The two shifts above shaped the political context for the reception of the World Bank’s Bombay Urban Development Project. The Bank had proposed a massive site and services scheme as well as a slum upgrade scheme for the city, for which it promised to lend up to $280 million, perhaps the biggest project it had at that time undertaken anywhere. It made the extension of credits towards the Bombay Urban Development Project conditional on the lifting of rent control, as well as the adoption of more “realistic” land policies (Jha 1984 ; Abraham 1983).

The conjuncture of imperatives at the state, national, and global levels had the effect of forcing resolutions to the problems of urban lands and buildings. Yet the changes did not unfold in a predictably “neoliberal” direction. In June 1983, the Maharashtra government announced a “new land policy” to address the frozen land market. This policy acknowledged that the state government lacked the resources to acquire and develop surplus lands, as originally envisioned by ULCRA. Instead, the new land policy invited private developers to undertake the development of surplus lands and offered extra FSI [6] as an incentive (Times of India 1983b). The state thus divested itself of the crucial role of itself acquiring and developing the lands, which had been a pillar of ULCRA’s land socialization agenda, while retaining rent-extracting capability.

Very soon thereafter, the proposal to convert tenants of dilapidated buildings into owners received legislative underpinnings in a context of political assertion. In 1980, the same year that Antulay was advanced to the chief minister role, the Congress high command had also sought (unsuccessfully) to advance city party boss Murli Deora into the Lok Sabha (lower house of the parliament of India) in an effort to strengthen city elites over regional elites. During his second bid for the Lok Sabha in 1984, seeking to expand his base in Bombay, Deora took up the cause of tenants and made the possibility of their becoming owners one of the central planks of his campaign (Times of India 1984). Upon winning he delivered on his promise, and legislation was passed enabling tenants of rent-controlled buildings to purchase their apartments upon payment of 100 months’ rent to the owners. As with the “new land policy,” here, too, a crucial element of the socialization program was missing : whereas the Tembe Committee report had strongly recommended that the government make low-interest loans available to poorer tenants so that they could afford the payoff, the version of the legislation shepherded through by Deora was criticized for lacking precisely this provision (Date 1986). [7]

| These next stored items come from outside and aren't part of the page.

-- ==== Sys2Proof/Tests/Slice0.lean ====
section
/-! SUPPORT. The model's own tests: well-formedness, decoding of words written out bit by bit, one step of each instruction
and event against the vectors of spec/95_test_vectors.md and the examples of the rules, and for each statement with
hypotheses a state and operands that meet them. -/

namespace Sys2Proof.Tests

open Sys2Proof.Machine

/-- Whether an outcome is a next state with a property. -/
def after (o : Host.Outcome State Fault Refusal) (f : State → Bool) : Bool :=
  match o with
  | .next s => f s
  | .fault _ => false
  | .refused _ => false

/-- The test packets of 95_test_vectors. -/
def pkt (b0 : Byte) (nbits : BitVec 7) (rep : BitVec 8) : Packet := { buf := b0 ++ (0 : BitVec 72), nbits := nbits, rep := rep }

/-- Small parameters: three registers, two entries, a ring of eight, and PA as the reset packet. -/
def small : Params where
  nMain := 3
  seqCap := 2
  ringCap := 8
  ticksPerUs := 1
  resetPacket := pkt 0xA0 4 0
  refuses := []

/-- The reset state with the small parameters. -/
def s0 : State := State.resetWith small

/-- A change of track MAIN. -/
def onMain (s : State) (f : TrackState → TrackState) : State := { s with main := f s.main }

/-! ## Well-formedness: each check refuses a term (30_encoding R92, R93) -/

theorem test_wf_load : Instr.wf (.load .main 1 4 1 0 0) = false := by decide
theorem test_wf_seqw : Instr.wf (.seqw .main 0 3 16 2 0) = false := by decide
theorem test_wf_sched : Instr.wf (.sched .main 1 2) = false := by decide
theorem test_wf_kill : Instr.wf (.kill .main 1) = false := by decide
theorem test_wf_wait : Instr.wf (.wait .main 1 0) = false := by decide
theorem test_wf_stat : Instr.wf (.stat .main 1) = false := by decide
theorem test_wf_attach : Instr.wf (.attach .main 1 0 0 1 5 1) = false := by decide
theorem test_wf_illegal0 : Instr.wf (.illegal0 .main 0) = false := by decide
theorem test_wf_illegal8F : Instr.wf (.illegal8F 7 .prog 0) = false := by decide
theorem test_wf_accepts : Instr.wf (.load .main 1 4 0 0 0) = true ∧ Instr.wf (.pullByte .prog) = true := by decide

/-! ## Decoding: words written out field by field from 30_encoding R84 to R89 and R96 -/

theorem test_decode_load :
    decode [0b0001#4 ++ 0b0#1 ++ 0b0000001#7 ++ 0b1010000#7 ++ 0b00000#5 ++ 0b00000011#8, 0x01020304#32, 0x05060708#32,
      0x090AFFFF#32] = .ok (.load .main 1 80 0 3 0x0102030405060708090A#80, []) := by rfl
theorem test_decode_seqw :
    decode [0b0010#4 ++ 0b1#1 ++ 0b0000001#7 ++ 0b0000011#7 ++ 0b00001#5 ++ 0b00000010#8, 0x60000000#32, 0#32, 0#32] =
      .ok (.seqw .prog 1 3 1 2 0x60000000000000000000#80, []) := by rfl
theorem test_decode_sched :
    decode [0b0011#4 ++ 0b0#1 ++ 0b0000000000000000000#19 ++ 0b00000010#8] = .ok (.sched .main 0 2, []) := by rfl
theorem test_decode_kill :
    decode [0b0100#4 ++ 0b1#1 ++ 0b000000000000000000000000000#27] = .ok (.kill .prog 0, []) := by rfl
theorem test_decode_wait :
    decode [0b0101#4 ++ 0b0#1 ++ 0b0000000000000000001#19 ++ 0b00000000#8] = .ok (.wait .main 1 0, []) := by rfl
theorem test_decode_stat :
    decode [0b0110#4 ++ 0b1#1 ++ 0b000000000000000000000000000#27] = .ok (.stat .prog 0, []) := by rfl
theorem test_decode_attach :
    decode [0b0111#4 ++ 0b0#1 ++ 0b10#2 ++ 0b01#2 ++ 0b00001000#8 ++ 0b000000000000000#15,
      0b0000000000000101#16 ++ 0b0000000000000010#16] = .ok (.attach .main 2 1 8 0 5 2, []) := by rfl
theorem test_decode_illegal0 :
    decode [0b0000#4 ++ 0b1#1 ++ 0b000000000000000000000000001#27] = .ok (.illegal0 .prog 1, []) := by rfl
theorem test_decode_illegal8F :
    decode [0b1010#4 ++ 0b0#1 ++ 0b000000000000000000000000000#27] = .ok (.illegal8F 2 .main 0, []) := by rfl
theorem test_decode_pulls :
    decodePull .main 0b01#2 = .ok (.pullBit .main) ∧ decodePull .prog 0b10#2 = .ok (.pullByte .prog) ∧
      decodePull .main 0b11#2 = .ok (.pullPacket .main) ∧ decodePull .main 0b00#2 = .error .noRequest :=
  ⟨rfl, rfl, rfl, rfl⟩
/-- a header alone is no LOAD (R81) -/
theorem test_decode_incomplete : decode [0x10108000#32] = .error (.incomplete 1 4) := by rfl

/-- The two words of V-E15, numbered as the opcode table numbers them. -/
theorem test_decode_tableWord :
    decodeTableWord 64 0x0005000074840000 = some (.attach .main 2 1 8 0 5 0) ∧ decodeTableWord 8 2 = some (.pullByte .main) :=
  ⟨rfl, rfl⟩

/-! ## Commands -/

/-- V-L1 -/
theorem test_load : after (exec (.load .main 1 4 0 0 0xA0000000000000000000#80) s0) (fun s =>
    s.responses == [0] && (s.main.register 1).slot1 == pkt 0xA0 4 0 && (s.main.register 1).pend && s.main.nextV &&
      s.main.nextIdx == 1 && s.main.maxLoaded == 1 && s.main.statusWord == 0x02042000#32) = true := by decide
/-- V-L9: EBADREG before EBADLEN -/
theorem test_load_badReg : after (exec (.load .prog 2 0 0 0 0) s0) (fun s =>
    s.responses == [1] && s.prog.statusWord == 0x02040001#32) = true := by decide
/-- R111: a pending request for register 0 is not displaced (V-A3) -/
theorem test_load_protected : after (exec (.load .main 2 4 0 0 0) (onMain s0 (fun m => m.loadRegister 0 (pkt 0x40 2 2))))
    (fun s => s.main.nextIdx == 0 && (s.main.register 2).pend && s.main.maxLoaded == 2) = true := by decide
/-- V-S1 -/
theorem test_seqw : after (exec (.seqw .main 0 3 0 2 0x60000000000000000000#80) s0) (fun s =>
    s.responses == [0] && s.main.entry 0 == pkt 0x60 3 2 && s.main.entry 1 == pkt 0xA0 4 0) = true := by decide
/-- V-S3: EBUSY before EBADIDX -/
theorem test_seqw_busy : after (exec (.seqw .main 16 3 0 2 0) (onMain s0 (fun m => { m with seqActive := true, seqLen := 1 })))
    (fun s => s.responses == [3]) = true := by decide
/-- the example of R122 -/
theorem test_sched : after (exec (.sched .main 0 2) s0) (fun s =>
    s.responses == [0] && s.main.seqActive && s.main.seqLen == 2 && s.main.seqCur == 0) = true := by decide
/-- V-S5: a count above SEQ_CAP -/
theorem test_sched_badCount : after (exec (.sched .main 0 3) s0) (fun s => s.responses == [4] && !s.main.seqActive) = true := by
  decide
/-- R124: the sequence ends, the latch stays (V-S9) -/
theorem test_kill : after (exec (.kill .main 0) (onMain s0 (fun m =>
    { m with seqActive := true, seqLen := 1, seqRetire := true, latch := (pkt 0x60 3 4).latch, bitPos := 1 }))) (fun s =>
    s.responses == [0] && !s.main.seqActive && s.main.seqLen == 0 && !s.main.seqRetire &&
      s.main.latch == (pkt 0x60 3 4).latch && s.main.bitPos == 1) = true := by decide
/-- V-S8: at most the threshold ends the WAIT at once -/
theorem test_wait_atOnce : after (exec (.wait .main 0 2) (onMain s0 (fun m => { m with seqActive := true, seqLen := 2 })))
    (fun s => s.responses == [0] && s.waitHold == none) = true := by decide
/-- the example of R126: the port is held, without a response -/
theorem test_wait_holds : after (exec (.wait .main 0 0) (onMain s0 (fun m => { m with seqActive := true, seqLen := 2 })))
    (fun s => s.responses == [] && s.waitHold == some { track := .main, thr := 0 }) = true := by decide
/-- V-C1 -/
theorem test_stat : after (exec (.stat .main 0) s0) (fun s => s.responses == [0x02040000#32]) = true := by decide
/-- V-C11: reserved bit -/
theorem test_stat_reserved : after (exec (.stat .main 1) s0) (fun s =>
    s.responses == [5] && s.main.statusWord == 0x02040005#32) = true := by decide
/-- V-C2; R237: ATTACH arms both timers -/
theorem test_attach : after (exec (.attach .main 1 0 0 0 5 1) s0) (fun s =>
    s.responses == [0] && s.main.tPhase == .armed && s.main.tB == .armed && s.main.statusWord == 0x02050000#32 && s.main.cfg.pin == 5 &&
      s.main.cfg.unit == 1) = true := by decide
/-- V-C8: no room for a unit above the threshold -/
theorem test_attach_noRoom : after (exec (.attach .main 2 1 1 0 5 0) s0) (fun s =>
    s.responses == [6] && s.main.cfg.kind == .none) = true := by decide
/-- V-E17 -/
theorem test_illegal0 : after (exec (.illegal0 .main 0) s0) (fun s => s.responses == [5] && s.main.lastStatus == .eIllegal) = true := by
  decide
/-- V-E18 -/
theorem test_illegal8F : after (exec (.illegal8F 7 .prog 0) s0) (fun s =>
    s.prog.lastStatus == .eIllegal && s.main.lastStatus == .ok) = true := by decide
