-- ==== Sys2Proof/Word.lean ====
section
/-! DEFINITION. The 32-bit word, register numbers, and the two readings of a word (00_scope.md R7). -/

namespace Sys2Proof

/-- `Word32` of 00_scope.md R7: what a register, a memory cell, the pc or an encoded instruction holds. -/
abbrev Word := BitVec 32

/-- A general register number, 0..31 (10_state.md R20; 30_encoding.md R71). -/
abbrev Reg := Fin 32

/-- `wrap(n)` of R7: an integer reduced modulo 2^32. -/
abbrev wrap (n : Int) : Word := BitVec.ofInt 32 n

/-- `sint(v)` of R7: the two's-complement reading, in [-2^31, 2^31 - 1]. -/
abbrev sint (v : Word) : Int := v.toInt

/-- `uint(v)` of R7: the unsigned reading, in [0, 2^32 - 1]. -/
abbrev uint (v : Word) : Nat := v.toNat

end Sys2Proof
end

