-- ==== Sys2Proof/Decode.lean ====
section
/-! DEFINITION. The bit-field codec (00_scope.md R8, R9), OPCODE_MAP (30_encoding.md R89), the decoder (R75-R84), then the
encoder (R72-R74) and the encoder's requests with their range checks (R73). -/

namespace Sys2Proof

/-! ### Codec primitives (00_scope.md R8-R10; 30_encoding.md R61) -/

/-- `field(w, lo, width)` of R9: bits [lo, lo + width) read as an unsigned number. -/
def field (w : Word) (lo width : Nat) : Nat := w.toNat / 2 ^ lo % 2 ^ width

/-- The word whose low `width` bits are ones. -/
def lowOnes (width : Nat) : Word := BitVec.ofNat 32 (2 ^ width - 1)

/-- `put(w, lo, width, v)` of R9: bits [lo, lo + width) of `w` replaced by `v mod 2^width`. -/
def put (w : Word) (lo width : Nat) (v : Int) : Word :=
  (w &&& ~~~(lowOnes width <<< lo)) ||| ((wrap v &&& lowOnes width) <<< lo)

/-- `sext_n(v)` of R8: the low `n` bits of `v` read in two's complement, by modular arithmetic. -/
def sext (n : Nat) (v : Int) : Int := (v % 2 ^ n + 2 ^ (n - 1)) % 2 ^ n - 2 ^ (n - 1)

/-- `a : b` of R10, for a string `b` of `width` bits. -/
def cat (a width b : Nat) : Nat := a * 2 ^ width + b

/-- A five-bit register field (30_encoding.md R62). -/
def regField (w : Word) (lo : Nat) : Reg := Fin.ofNat 32 (field w lo 5)

/-! ### The opcode map (30_encoding.md R63, R72, R89) -/

/-- The formats of R63. `Ish` is format I with the split immediate of the shift-immediates (R65), `U` is read unsigned by
`lui` and `Uj` is the same layout read signed by `jal` (R68), and the three `E` forms differ in which register field is an
operand (R69). -/
inductive Format where
  | R | I | Ish | S | B | U | Uj | Ehalt | Eread | Ewrite
  deriving DecidableEq, Repr

/-- The format of a row (R89). OPCODE_MAP's numbers do not change it. -/
def Mnemonic.format (m : Mnemonic) : Format :=
  match m with
  | .add | .sub | .and | .or | .xor | .sll | .srl | .sra | .slt | .seq | .sne | .sge | .mul | .div | .rem => .R
  | .addi | .subi | .andi | .ori | .xori | .slti | .seqi | .snei | .sgei | .muli | .divi | .remi | .lw | .jalr => .I
  | .slli | .srli | .srai => .Ish
  | .sw => .S
  | .beq | .bne | .blt | .bge => .B
  | .lui => .U
  | .jal => .Uj
  | .ebreak => .Ehalt
  | .eread => .Eread
  | .ewrite => .Ewrite

/-- The numbers of one row of OPCODE_MAP: opcode, funct3, and funct7 (the shift selector for `Ish`, the code for format
E). A column the format does not use is not read. -/
structure Codes where
  opcode : BitVec 7
  funct3 : BitVec 3
  funct7 : BitVec 7
  deriving DecidableEq, Repr

/-- OPCODE_MAP as the configuration table it is (00_scope.md R5): the numbers of the 42 rows, in R89's order. Plain data,
so that a machine can carry it as a parameter of its run (10_state.md R36). -/
abbrev OpcodeMap := Vector Codes 42

/-- The place of a row in R89's order, from 0. -/
def Mnemonic.index (m : Mnemonic) : Fin 42 := ⟨m.ctorIdx, by cases m <;> decide⟩

/-- `OPCODE_MAP(mnemonic)` of R72. -/
def OpcodeMap.row (map : OpcodeMap) (m : Mnemonic) : Codes := map[m.index]

/-- The table with given numbers for each row. -/
def OpcodeMap.ofCodes (f : Mnemonic → Codes) : OpcodeMap := ⟨(Mnemonic.all.map f).toArray, rfl⟩

/-- The numbers of R89. -/
def defaultCodes (m : Mnemonic) : Codes :=
  match m with
  | .add => ⟨0x33, 0, 0x00⟩
  | .sub => ⟨0x33, 0, 0x20⟩
  | .and => ⟨0x33, 7, 0x00⟩
  | .or => ⟨0x33, 6, 0x00⟩
  | .xor => ⟨0x33, 4, 0x00⟩
  | .sll => ⟨0x33, 1, 0x00⟩
  | .srl => ⟨0x33, 5, 0x00⟩
  | .sra => ⟨0x33, 5, 0x20⟩
  | .slt => ⟨0x33, 2, 0x00⟩
  | .seq => ⟨0x33, 0, 0x10⟩
  | .sne => ⟨0x33, 1, 0x10⟩
  | .sge => ⟨0x33, 5, 0x10⟩
  | .mul => ⟨0x33, 0, 0x01⟩
  | .div => ⟨0x33, 4, 0x01⟩
  | .rem => ⟨0x33, 6, 0x01⟩
  | .addi => ⟨0x13, 0, 0x00⟩
  | .subi => ⟨0x0B, 0, 0x00⟩
  | .andi => ⟨0x13, 7, 0x00⟩
  | .ori => ⟨0x13, 6, 0x00⟩
  | .xori => ⟨0x13, 4, 0x00⟩
  | .slli => ⟨0x13, 1, 0x00⟩
  | .srli => ⟨0x13, 5, 0x00⟩
  | .srai => ⟨0x13, 5, 0x20⟩
  | .slti => ⟨0x13, 2, 0x00⟩
  | .seqi => ⟨0x0B, 1, 0x00⟩
  | .snei => ⟨0x0B, 2, 0x00⟩
  | .sgei => ⟨0x0B, 3, 0x00⟩
  | .muli => ⟨0x0B, 4, 0x00⟩
  | .divi => ⟨0x0B, 5, 0x00⟩
  | .remi => ⟨0x0B, 6, 0x00⟩
  | .lui => ⟨0x37, 0, 0x00⟩
  | .lw => ⟨0x03, 2, 0x00⟩
  | .sw => ⟨0x23, 2, 0x00⟩
  | .beq => ⟨0x63, 0, 0x00⟩
  | .bne => ⟨0x63, 1, 0x00⟩
  | .blt => ⟨0x63, 4, 0x00⟩
  | .bge => ⟨0x63, 5, 0x00⟩
  | .jal => ⟨0x6F, 0, 0x00⟩
  | .jalr => ⟨0x67, 0, 0x00⟩
  | .ebreak => ⟨0x73, 0, 0x00⟩
  | .eread => ⟨0x73, 0, 0x01⟩
  | .ewrite => ⟨0x73, 0, 0x02⟩
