-- ==== Sys2Proof/Machine/Sequencer.lean ====
section
/-! DEFINITION. The program-counter sequencer: fetch, and one step (42_control_transfer.md R160-R163). -/

namespace Sys2Proof.Machine

/-- What a fetch finds (60_exceptions.md R225: the range check comes first, then the decode). -/
inductive Fetch where
  /-- the pc names no cell (60_exceptions.md R222) -/
  | outOfRange
  /-- the word decodes as Invalid (42_control_transfer.md R161) -/
  | invalid (why : Invalid)
  | instr (i : Instr)
  deriving DecidableEq, Repr

/-- The fetch at the pc: the decoding, under the run's OPCODE_MAP, of the word that the cell holds now (20_memory.md R50;
42_control_transfer.md R161). -/
def fetch (s : State) : Fetch :=
  match s.memRead s.pc with
  | none => .outOfRange
  | some w =>
    match decodeWith s.params.opcodeMap w with
    | .error why => .invalid why
    | .ok i => .instr i

/-- One step (42_control_transfer.md R160): nothing on a halted machine (R163), else fetch and then trap, halt or
execute. -/
def cycle (s : State) : Result :=
  if s.halted then .next s
  else
    match fetch s with
    | .outOfRange => .next (s.takeTrap ⟨.fetchOutOfRange, s.pc⟩)
    | .invalid _ => .next s.stopAtInvalid
    | .instr i => exec i s

/-- The state with `w` in the cell that the next step fetches. A halted machine fetches nothing and a pc outside memory
names no cell, so `halted` is cleared, and such a pc becomes 0 (log entry 4). -/
def State.placeWord (s : State) (w : Word) : State :=
  let pc := if s.inMemory s.pc then s.pc else 0
  { s with halted := false, pc := pc, mem := s.mem.write (uint pc) w }

end Sys2Proof.Machine
end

Thus, by around 1983–1984, both the land policy and the dilapidated buildings proposal had assumed a form that departed from the socialization agenda envisioned in 1976–1977. While this was partly due to pressure exerted by the World Bank from around 1980 onwards, the outcomes described above were necessitated by political considerations at the national, state, and local levels.

Conclusion

Much of the dramatic urbanization of suburban Mumbai of the late 1980s and the 1990s—Lokhandwala Complex in Versova, Hiranandani Gardens in Powai, Raheja Township in Malad—took the form of high-rise gated communities containing expensive ownership apartments in the form of cooperative societies. Astoundingly, all the developments mentioned were on lands that had been exempted from ULCRA with the understanding that they would also yield affordable housing (Narayan 2003 ; Times of India 2007). These developments are seen as representative of post-liberalization, real-estate-based accumulation. Meanwhile, the “redevelopment” of older, tenanted buildings and their conversion into buildings with privately owned apartments proceeds at a rapid pace. Finally, the mill district of Girangaon, too, has been transformed into a cityscape of high-end apartment buildings, malls, and office towers by the mill owners, now refashioned as real-estate developers.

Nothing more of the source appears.